TASK PROMPT —
From the data that follows, print exactly the lines starting at the one containing "((laneState .up 0).lane ((laneState .up 0).lane 31).first).state" and ending at the one containing "def capture : LuskoDecl"; include both of them and nothing more.

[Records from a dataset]
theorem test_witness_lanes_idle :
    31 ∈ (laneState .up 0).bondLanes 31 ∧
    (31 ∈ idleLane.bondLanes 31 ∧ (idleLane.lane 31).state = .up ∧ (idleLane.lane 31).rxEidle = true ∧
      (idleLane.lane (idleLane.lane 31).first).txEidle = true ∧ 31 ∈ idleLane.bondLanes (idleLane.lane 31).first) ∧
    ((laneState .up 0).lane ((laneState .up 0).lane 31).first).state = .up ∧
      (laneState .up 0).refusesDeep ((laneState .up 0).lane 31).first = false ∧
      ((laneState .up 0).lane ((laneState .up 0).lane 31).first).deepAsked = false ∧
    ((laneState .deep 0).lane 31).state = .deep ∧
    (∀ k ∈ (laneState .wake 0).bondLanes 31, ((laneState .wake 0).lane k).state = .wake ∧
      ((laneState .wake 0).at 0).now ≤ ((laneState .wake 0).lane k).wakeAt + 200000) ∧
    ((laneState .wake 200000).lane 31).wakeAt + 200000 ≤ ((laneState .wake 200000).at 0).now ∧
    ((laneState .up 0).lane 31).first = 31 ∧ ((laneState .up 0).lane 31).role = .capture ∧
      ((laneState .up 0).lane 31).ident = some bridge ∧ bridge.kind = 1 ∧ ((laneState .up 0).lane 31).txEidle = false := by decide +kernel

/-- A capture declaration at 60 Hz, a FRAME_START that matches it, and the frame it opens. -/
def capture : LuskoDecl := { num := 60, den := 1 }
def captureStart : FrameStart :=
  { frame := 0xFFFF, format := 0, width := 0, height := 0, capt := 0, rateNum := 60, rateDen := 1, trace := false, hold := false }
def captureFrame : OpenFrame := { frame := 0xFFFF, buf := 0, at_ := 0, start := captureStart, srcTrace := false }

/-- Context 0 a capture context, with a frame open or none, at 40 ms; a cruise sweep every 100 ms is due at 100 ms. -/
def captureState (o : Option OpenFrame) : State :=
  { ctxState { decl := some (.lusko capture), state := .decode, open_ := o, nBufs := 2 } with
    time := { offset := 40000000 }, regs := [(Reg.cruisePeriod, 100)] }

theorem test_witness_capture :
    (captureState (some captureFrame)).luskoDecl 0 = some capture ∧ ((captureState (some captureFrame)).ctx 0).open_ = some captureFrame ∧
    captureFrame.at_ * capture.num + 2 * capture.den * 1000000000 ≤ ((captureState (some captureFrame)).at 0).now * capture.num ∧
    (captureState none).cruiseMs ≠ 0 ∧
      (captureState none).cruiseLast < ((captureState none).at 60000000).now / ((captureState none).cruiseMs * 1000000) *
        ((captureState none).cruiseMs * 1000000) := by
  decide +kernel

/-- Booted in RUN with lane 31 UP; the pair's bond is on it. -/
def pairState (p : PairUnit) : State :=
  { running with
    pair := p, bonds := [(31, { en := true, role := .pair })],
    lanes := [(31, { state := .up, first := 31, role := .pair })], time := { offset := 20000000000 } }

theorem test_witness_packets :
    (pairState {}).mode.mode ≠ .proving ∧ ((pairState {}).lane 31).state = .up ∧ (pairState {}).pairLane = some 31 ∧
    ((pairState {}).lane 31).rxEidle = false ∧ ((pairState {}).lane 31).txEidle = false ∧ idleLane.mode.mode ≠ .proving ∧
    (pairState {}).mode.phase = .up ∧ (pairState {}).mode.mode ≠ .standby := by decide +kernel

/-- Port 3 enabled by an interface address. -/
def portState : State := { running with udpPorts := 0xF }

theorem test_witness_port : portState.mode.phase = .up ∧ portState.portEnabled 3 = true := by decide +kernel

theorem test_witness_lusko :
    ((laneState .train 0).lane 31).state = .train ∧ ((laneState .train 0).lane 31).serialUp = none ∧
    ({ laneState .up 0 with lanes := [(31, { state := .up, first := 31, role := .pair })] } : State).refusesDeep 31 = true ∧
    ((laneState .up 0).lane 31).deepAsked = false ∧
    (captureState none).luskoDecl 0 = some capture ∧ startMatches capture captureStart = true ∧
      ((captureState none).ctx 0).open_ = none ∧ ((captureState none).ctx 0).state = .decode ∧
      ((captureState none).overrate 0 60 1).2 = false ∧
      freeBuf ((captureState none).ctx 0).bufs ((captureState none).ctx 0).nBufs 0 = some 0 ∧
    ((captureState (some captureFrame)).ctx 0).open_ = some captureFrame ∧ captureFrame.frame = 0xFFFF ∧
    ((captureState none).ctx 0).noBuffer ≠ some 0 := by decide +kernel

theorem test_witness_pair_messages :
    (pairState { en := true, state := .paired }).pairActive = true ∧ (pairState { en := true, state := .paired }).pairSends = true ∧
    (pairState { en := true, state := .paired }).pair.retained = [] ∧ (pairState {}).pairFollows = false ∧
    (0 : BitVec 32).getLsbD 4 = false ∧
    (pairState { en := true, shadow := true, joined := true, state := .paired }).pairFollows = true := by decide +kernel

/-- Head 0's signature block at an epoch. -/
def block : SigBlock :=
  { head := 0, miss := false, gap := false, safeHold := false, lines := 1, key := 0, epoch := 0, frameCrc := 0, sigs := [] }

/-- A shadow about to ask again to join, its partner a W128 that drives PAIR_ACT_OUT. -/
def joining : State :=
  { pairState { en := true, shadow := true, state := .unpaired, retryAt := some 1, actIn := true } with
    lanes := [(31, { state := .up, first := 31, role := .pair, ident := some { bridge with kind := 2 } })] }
* * *
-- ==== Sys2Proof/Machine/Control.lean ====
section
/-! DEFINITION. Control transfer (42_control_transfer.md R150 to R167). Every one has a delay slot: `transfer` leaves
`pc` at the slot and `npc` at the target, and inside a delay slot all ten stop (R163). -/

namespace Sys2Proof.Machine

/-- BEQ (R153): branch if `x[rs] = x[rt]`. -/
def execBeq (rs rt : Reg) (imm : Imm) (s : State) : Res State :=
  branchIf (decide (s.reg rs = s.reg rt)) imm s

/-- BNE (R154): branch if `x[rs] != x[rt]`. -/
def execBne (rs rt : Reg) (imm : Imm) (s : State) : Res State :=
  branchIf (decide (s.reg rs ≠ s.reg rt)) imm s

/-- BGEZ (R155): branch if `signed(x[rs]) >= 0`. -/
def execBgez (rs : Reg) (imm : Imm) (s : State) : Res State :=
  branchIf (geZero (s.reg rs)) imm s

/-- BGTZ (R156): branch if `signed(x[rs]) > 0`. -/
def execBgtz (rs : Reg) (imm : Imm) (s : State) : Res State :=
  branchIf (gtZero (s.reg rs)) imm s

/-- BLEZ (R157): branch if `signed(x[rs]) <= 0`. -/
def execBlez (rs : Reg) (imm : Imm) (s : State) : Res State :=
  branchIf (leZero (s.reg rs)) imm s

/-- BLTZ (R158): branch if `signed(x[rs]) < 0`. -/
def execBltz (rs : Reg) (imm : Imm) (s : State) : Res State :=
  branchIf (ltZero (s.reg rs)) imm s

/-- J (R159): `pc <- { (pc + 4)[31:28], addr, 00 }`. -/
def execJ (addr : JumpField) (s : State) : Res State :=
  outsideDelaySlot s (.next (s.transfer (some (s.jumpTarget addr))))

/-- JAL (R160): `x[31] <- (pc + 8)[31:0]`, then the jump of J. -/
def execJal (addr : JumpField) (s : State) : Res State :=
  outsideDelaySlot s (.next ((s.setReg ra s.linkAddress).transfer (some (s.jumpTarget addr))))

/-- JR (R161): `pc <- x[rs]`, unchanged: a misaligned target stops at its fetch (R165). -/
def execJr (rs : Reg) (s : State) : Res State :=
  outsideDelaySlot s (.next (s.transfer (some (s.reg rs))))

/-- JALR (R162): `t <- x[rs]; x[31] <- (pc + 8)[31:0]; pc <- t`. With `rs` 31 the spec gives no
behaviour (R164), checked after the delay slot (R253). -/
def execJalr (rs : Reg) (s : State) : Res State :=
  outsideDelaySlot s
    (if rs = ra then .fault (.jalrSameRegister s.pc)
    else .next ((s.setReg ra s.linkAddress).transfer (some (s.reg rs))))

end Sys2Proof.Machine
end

ANSWER AREA —
    ((laneState .up 0).lane ((laneState .up 0).lane 31).first).state = .up ∧
      (laneState .up 0).refusesDeep ((laneState .up 0).lane 31).first = false ∧
      ((laneState .up 0).lane ((laneState .up 0).lane 31).first).deepAsked = false ∧
    ((laneState .deep 0).lane 31).state = .deep ∧
    (∀ k ∈ (laneState .wake 0).bondLanes 31, ((laneState .wake 0).lane k).state = .wake ∧
      ((laneState .wake 0).at 0).now ≤ ((laneState .wake 0).lane k).wakeAt + 200000) ∧
    ((laneState .wake 200000).lane 31).wakeAt + 200000 ≤ ((laneState .wake 200000).at 0).now ∧
    ((laneState .up 0).lane 31).first = 31 ∧ ((laneState .up 0).lane 31).role = .capture ∧
      ((laneState .up 0).lane 31).ident = some bridge ∧ bridge.kind = 1 ∧ ((laneState .up 0).lane 31).txEidle = false := by decide +kernel

/-- A capture declaration at 60 Hz, a FRAME_START that matches it, and the frame it opens. -/
def capture : LuskoDecl := { num := 60, den := 1 }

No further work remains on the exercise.